- [Data excerpts]
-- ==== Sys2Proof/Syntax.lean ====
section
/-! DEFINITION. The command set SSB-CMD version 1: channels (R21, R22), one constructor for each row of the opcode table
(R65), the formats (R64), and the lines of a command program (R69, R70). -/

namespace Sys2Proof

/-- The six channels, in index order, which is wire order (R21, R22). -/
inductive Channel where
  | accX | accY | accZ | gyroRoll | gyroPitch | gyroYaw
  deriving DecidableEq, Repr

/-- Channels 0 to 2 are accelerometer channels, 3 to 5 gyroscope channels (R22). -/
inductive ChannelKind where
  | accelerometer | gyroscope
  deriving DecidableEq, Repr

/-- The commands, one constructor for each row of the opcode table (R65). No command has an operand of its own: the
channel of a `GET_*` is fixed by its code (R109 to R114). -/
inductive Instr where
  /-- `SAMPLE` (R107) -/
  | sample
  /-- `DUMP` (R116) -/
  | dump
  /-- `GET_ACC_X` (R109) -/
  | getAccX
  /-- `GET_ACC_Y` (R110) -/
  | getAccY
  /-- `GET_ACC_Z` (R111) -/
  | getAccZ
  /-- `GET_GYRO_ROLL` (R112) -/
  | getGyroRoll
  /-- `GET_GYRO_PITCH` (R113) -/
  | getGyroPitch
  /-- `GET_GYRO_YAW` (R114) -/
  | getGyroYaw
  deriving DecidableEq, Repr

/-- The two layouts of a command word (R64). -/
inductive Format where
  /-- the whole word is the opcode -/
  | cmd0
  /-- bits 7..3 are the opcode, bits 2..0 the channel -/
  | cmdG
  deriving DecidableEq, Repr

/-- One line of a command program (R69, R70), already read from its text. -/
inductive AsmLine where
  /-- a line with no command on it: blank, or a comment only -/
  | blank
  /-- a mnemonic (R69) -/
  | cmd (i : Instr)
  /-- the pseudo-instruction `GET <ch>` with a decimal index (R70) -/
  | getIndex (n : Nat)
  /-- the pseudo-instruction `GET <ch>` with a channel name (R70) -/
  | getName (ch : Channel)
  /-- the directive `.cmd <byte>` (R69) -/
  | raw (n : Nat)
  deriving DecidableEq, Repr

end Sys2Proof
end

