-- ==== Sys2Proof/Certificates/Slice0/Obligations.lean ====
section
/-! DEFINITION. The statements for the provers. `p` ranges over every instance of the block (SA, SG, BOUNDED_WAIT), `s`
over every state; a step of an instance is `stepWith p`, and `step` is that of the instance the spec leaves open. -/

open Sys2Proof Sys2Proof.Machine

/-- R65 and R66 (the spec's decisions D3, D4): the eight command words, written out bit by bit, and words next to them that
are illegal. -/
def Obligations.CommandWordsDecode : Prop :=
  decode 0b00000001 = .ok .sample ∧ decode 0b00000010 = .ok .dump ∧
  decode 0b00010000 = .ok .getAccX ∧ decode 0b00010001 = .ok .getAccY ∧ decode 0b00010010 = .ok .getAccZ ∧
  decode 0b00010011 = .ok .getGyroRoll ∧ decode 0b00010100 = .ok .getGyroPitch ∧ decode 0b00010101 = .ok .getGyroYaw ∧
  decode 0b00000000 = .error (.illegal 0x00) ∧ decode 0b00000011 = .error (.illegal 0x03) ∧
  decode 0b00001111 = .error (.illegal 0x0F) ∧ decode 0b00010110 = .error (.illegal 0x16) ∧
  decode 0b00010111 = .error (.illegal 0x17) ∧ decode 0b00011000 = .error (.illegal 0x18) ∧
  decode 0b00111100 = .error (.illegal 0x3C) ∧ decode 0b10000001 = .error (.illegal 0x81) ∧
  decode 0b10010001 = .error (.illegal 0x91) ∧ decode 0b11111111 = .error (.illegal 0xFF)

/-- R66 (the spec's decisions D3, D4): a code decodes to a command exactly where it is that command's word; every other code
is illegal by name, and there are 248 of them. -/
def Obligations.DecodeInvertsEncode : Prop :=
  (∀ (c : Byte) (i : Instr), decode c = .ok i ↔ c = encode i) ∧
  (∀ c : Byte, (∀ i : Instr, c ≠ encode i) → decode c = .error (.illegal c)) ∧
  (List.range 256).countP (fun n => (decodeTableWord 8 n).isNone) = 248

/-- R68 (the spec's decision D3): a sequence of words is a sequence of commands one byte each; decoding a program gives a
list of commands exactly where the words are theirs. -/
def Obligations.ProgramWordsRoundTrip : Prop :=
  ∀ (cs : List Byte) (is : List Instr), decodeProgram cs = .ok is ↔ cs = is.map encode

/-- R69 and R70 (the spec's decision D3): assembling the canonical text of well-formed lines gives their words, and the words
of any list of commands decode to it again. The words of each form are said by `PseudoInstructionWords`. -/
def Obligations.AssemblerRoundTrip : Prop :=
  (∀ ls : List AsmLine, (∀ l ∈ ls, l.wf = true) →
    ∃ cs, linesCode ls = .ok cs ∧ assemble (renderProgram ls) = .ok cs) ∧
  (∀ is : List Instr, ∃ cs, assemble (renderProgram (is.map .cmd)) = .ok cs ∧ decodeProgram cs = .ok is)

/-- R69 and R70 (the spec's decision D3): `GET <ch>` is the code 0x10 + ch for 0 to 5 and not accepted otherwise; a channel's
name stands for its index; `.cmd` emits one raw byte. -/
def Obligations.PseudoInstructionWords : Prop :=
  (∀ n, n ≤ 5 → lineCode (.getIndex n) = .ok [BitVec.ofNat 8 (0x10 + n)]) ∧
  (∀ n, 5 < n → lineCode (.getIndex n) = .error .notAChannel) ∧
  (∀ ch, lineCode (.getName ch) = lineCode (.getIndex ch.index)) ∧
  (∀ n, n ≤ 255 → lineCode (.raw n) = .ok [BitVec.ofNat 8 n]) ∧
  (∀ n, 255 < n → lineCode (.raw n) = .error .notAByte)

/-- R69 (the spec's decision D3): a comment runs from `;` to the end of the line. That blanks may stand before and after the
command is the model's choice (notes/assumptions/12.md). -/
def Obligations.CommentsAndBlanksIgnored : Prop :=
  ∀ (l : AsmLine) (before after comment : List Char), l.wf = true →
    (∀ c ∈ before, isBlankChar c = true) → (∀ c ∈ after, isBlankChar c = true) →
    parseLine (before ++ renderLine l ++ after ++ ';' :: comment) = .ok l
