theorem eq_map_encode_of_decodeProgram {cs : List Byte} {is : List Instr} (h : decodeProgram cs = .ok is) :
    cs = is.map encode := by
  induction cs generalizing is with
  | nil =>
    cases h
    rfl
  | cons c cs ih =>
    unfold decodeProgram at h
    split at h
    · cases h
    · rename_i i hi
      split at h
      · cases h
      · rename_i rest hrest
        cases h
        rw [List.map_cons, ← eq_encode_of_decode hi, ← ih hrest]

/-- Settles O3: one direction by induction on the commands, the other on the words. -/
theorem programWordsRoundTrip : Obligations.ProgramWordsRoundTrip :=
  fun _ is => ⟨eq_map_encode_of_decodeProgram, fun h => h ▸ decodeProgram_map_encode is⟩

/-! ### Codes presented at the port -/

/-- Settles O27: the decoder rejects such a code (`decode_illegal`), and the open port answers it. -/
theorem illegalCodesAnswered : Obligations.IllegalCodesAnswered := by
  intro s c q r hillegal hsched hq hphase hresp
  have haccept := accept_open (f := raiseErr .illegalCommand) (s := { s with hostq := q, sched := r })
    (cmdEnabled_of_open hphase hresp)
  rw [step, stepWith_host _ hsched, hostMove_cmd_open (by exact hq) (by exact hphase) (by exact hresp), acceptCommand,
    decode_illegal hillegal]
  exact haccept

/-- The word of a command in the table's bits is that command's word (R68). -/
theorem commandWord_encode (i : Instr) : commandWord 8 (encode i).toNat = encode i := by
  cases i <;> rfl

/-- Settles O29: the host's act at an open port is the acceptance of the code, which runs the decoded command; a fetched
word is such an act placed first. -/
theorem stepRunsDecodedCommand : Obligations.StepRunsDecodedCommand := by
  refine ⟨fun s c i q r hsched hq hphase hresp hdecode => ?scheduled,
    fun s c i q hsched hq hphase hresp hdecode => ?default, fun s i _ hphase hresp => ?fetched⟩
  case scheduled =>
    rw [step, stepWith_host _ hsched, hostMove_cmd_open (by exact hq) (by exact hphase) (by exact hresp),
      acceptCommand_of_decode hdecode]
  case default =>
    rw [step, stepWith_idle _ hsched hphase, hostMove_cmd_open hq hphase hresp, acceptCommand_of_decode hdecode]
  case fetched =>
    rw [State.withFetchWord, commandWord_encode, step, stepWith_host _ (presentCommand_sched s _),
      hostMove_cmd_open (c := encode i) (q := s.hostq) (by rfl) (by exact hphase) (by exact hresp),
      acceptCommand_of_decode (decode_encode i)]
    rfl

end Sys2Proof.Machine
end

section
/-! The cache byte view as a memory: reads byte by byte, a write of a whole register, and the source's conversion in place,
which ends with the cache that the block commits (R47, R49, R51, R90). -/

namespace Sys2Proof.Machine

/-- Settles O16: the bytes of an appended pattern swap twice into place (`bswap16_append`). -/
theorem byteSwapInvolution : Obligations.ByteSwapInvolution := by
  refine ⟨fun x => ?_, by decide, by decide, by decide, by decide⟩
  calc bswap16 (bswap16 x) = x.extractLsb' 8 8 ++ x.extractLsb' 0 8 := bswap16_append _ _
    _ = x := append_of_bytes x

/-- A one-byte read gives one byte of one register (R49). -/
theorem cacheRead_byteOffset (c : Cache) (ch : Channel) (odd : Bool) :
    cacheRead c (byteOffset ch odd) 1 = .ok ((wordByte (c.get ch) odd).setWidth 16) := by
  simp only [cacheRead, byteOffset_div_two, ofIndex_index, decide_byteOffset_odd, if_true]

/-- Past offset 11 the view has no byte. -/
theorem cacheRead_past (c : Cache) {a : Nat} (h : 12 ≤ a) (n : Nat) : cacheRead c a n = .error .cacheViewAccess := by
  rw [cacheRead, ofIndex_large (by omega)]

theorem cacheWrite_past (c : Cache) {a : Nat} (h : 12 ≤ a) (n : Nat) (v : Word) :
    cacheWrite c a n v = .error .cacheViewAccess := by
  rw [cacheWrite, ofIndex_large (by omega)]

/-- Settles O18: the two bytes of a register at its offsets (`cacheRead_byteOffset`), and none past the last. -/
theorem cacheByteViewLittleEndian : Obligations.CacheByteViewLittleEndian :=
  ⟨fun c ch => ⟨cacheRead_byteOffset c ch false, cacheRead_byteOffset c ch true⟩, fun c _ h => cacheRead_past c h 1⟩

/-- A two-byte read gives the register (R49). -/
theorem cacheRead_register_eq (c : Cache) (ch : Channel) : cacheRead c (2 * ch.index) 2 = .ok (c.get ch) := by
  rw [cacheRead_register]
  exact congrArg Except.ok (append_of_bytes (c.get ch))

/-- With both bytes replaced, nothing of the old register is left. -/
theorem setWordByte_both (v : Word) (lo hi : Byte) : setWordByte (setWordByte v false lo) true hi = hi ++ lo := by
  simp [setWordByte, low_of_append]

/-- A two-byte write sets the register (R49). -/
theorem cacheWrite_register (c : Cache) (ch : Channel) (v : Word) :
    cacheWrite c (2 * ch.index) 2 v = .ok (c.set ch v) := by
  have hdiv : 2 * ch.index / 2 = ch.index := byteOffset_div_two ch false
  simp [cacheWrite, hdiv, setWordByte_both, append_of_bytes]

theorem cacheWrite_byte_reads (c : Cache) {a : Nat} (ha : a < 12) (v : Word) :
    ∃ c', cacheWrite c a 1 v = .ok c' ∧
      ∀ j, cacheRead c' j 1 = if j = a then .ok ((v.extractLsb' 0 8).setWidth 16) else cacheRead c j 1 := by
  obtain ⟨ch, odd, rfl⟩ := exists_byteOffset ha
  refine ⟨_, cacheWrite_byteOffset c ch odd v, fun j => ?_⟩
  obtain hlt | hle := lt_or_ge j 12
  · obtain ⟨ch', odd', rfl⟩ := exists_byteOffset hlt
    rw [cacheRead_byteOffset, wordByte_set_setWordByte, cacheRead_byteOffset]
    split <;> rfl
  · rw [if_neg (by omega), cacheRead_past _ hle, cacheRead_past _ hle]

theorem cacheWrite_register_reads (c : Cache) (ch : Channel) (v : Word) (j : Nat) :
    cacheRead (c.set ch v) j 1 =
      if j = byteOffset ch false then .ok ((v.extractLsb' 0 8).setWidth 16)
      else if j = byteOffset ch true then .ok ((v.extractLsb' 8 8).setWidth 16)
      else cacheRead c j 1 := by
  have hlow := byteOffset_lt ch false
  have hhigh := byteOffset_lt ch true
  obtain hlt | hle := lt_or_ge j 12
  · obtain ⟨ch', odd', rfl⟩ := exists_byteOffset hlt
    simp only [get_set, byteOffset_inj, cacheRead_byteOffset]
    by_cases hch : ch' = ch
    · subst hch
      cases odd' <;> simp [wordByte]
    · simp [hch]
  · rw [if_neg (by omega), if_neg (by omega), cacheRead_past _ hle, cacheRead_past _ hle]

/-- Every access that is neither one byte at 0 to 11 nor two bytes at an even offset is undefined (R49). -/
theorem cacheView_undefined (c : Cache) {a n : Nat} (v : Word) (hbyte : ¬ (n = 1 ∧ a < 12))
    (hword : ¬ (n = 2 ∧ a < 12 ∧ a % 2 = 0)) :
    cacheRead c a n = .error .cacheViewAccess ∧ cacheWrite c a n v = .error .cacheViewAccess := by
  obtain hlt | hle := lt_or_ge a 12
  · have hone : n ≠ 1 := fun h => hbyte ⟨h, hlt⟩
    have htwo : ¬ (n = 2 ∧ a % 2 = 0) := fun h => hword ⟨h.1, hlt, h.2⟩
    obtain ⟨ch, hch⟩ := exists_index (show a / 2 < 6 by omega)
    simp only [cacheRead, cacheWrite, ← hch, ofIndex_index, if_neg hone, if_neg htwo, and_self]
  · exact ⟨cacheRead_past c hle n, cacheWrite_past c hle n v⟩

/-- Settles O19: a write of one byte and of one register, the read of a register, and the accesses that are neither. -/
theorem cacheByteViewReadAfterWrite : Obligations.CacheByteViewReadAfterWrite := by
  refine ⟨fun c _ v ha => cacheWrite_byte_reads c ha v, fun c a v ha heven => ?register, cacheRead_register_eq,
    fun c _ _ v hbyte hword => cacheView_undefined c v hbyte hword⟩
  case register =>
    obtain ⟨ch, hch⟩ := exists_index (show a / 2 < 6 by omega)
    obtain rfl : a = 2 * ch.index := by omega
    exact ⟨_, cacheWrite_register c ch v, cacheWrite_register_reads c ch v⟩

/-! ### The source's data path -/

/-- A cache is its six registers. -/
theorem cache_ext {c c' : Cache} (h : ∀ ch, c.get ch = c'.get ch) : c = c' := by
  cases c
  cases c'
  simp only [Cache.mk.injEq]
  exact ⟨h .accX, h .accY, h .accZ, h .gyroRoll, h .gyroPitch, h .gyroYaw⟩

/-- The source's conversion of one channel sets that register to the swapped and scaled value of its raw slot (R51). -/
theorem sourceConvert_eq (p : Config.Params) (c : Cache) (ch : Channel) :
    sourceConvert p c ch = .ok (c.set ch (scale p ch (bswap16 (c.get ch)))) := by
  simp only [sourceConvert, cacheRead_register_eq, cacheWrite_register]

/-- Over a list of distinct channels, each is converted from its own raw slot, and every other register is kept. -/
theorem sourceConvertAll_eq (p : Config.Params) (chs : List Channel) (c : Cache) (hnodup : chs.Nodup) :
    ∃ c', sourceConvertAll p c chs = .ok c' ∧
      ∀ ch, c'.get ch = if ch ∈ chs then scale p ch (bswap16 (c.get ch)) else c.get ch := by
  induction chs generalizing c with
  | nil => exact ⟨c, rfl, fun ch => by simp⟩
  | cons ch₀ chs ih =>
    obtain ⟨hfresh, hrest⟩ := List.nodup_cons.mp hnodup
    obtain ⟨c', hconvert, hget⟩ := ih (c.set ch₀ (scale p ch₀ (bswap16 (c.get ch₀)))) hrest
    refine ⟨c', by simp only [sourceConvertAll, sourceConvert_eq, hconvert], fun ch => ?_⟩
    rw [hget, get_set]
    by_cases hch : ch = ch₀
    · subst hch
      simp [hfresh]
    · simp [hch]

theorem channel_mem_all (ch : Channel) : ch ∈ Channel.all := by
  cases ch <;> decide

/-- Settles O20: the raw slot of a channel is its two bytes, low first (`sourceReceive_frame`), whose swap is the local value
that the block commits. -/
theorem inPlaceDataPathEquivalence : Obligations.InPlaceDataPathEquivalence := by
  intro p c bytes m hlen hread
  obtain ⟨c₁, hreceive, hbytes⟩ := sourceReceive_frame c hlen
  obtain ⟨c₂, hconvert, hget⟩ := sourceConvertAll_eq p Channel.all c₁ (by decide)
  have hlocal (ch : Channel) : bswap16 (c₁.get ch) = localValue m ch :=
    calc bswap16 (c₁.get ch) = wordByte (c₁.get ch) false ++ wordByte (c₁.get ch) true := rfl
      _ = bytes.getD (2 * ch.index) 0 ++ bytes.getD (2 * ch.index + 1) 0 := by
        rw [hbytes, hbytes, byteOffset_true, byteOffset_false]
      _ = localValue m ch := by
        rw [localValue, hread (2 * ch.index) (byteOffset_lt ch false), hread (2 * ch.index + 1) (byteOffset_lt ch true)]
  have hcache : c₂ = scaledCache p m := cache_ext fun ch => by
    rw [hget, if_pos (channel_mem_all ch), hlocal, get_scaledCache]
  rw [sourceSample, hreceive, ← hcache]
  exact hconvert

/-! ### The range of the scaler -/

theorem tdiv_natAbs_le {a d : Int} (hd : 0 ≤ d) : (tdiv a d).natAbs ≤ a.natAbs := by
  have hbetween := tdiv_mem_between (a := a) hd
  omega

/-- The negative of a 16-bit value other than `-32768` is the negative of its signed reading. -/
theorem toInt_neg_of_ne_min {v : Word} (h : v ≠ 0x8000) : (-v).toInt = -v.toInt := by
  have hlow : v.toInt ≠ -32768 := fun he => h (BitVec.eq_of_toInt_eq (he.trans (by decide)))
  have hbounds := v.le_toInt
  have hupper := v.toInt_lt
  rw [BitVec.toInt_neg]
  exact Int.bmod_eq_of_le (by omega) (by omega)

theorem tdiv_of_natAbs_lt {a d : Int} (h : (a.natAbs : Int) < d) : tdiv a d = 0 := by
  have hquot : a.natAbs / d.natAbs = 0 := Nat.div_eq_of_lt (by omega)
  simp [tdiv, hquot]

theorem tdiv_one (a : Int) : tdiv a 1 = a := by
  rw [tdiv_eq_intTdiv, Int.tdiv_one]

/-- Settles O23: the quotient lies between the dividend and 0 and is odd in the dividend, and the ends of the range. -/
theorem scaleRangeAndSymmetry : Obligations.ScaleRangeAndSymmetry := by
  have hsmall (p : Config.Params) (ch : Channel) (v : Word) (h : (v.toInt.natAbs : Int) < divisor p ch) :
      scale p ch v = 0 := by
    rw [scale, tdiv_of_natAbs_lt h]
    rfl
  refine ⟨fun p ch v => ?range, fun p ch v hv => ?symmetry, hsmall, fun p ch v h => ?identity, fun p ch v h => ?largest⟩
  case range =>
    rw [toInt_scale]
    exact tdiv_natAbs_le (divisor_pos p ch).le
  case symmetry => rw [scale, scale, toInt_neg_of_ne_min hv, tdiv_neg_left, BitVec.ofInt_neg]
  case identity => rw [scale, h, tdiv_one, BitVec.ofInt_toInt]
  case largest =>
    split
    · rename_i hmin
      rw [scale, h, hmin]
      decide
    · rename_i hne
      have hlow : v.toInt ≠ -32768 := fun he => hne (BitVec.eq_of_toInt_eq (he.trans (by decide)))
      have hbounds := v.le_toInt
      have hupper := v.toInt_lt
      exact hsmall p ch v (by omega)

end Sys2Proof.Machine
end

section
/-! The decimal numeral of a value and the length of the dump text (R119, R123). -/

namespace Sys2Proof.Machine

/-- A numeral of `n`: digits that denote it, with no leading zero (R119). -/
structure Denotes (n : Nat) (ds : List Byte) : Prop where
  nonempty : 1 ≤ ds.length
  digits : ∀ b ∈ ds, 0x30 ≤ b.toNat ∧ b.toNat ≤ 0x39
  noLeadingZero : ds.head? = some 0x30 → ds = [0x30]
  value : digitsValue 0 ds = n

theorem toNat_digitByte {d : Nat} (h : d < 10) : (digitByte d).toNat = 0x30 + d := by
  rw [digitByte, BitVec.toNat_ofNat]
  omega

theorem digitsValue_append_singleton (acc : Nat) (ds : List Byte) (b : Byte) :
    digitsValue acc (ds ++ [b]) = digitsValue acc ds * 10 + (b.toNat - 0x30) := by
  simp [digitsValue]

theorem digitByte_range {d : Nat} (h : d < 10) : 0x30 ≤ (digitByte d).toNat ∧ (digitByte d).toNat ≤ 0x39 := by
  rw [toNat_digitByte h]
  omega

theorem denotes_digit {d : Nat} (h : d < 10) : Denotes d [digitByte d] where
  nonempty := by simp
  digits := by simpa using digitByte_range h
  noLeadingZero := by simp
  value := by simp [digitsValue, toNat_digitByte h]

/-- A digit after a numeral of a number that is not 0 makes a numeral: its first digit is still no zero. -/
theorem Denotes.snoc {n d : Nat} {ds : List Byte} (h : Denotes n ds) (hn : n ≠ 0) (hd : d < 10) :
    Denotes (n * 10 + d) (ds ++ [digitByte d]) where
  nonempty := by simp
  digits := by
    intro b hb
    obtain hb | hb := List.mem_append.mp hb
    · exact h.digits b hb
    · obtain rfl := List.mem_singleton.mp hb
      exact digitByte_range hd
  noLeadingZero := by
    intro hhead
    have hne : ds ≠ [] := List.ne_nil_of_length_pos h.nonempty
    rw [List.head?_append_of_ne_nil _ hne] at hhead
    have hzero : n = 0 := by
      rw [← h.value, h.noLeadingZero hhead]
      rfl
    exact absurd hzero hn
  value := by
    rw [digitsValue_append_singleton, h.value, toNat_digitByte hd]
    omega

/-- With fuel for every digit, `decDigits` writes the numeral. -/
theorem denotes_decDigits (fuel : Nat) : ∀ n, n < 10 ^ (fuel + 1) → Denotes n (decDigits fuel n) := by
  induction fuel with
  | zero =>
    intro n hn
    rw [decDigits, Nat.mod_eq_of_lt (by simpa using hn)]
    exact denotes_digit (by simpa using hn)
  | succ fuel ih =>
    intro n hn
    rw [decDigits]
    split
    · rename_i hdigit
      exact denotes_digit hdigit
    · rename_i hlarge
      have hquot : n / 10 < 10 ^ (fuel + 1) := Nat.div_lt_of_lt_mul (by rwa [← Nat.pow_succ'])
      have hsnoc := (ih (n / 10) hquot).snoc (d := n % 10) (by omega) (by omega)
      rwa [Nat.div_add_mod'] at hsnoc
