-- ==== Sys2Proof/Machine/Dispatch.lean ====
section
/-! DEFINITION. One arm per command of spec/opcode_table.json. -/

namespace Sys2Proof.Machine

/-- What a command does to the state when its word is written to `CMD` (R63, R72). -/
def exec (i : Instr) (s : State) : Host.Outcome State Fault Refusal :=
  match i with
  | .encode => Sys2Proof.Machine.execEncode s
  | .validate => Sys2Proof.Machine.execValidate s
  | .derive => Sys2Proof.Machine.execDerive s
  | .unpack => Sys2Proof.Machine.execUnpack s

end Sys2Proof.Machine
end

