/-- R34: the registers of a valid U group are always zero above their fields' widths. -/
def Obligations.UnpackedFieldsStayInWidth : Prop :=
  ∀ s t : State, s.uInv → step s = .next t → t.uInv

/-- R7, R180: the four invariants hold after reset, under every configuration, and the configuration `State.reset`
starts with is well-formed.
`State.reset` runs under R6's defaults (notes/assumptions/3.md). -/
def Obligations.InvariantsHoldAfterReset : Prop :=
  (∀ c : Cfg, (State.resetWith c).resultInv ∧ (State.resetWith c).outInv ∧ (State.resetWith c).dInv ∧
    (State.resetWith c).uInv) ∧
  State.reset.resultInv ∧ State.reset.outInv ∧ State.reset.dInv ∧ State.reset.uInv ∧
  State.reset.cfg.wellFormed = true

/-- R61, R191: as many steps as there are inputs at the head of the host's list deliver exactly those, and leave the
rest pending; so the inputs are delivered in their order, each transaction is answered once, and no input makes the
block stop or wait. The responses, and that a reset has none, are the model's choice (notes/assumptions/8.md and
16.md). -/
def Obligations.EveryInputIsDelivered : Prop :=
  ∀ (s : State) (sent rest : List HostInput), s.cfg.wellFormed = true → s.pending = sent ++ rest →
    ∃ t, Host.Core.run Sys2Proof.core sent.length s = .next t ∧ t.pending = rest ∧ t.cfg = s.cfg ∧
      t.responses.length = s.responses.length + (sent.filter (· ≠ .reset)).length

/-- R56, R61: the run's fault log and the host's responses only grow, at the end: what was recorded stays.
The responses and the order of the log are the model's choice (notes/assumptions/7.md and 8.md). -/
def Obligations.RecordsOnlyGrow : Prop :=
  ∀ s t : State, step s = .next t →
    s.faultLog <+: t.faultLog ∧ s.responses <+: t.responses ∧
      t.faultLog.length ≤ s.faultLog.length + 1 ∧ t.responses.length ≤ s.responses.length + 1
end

- [Task requirements] Return the lines above that include the string "there".

- [Problem solution]
is illegal by name, and there are 248 of them. -/
/-- R61, R191: as many steps as there are inputs at the head of the host's list deliver exactly those, and leave the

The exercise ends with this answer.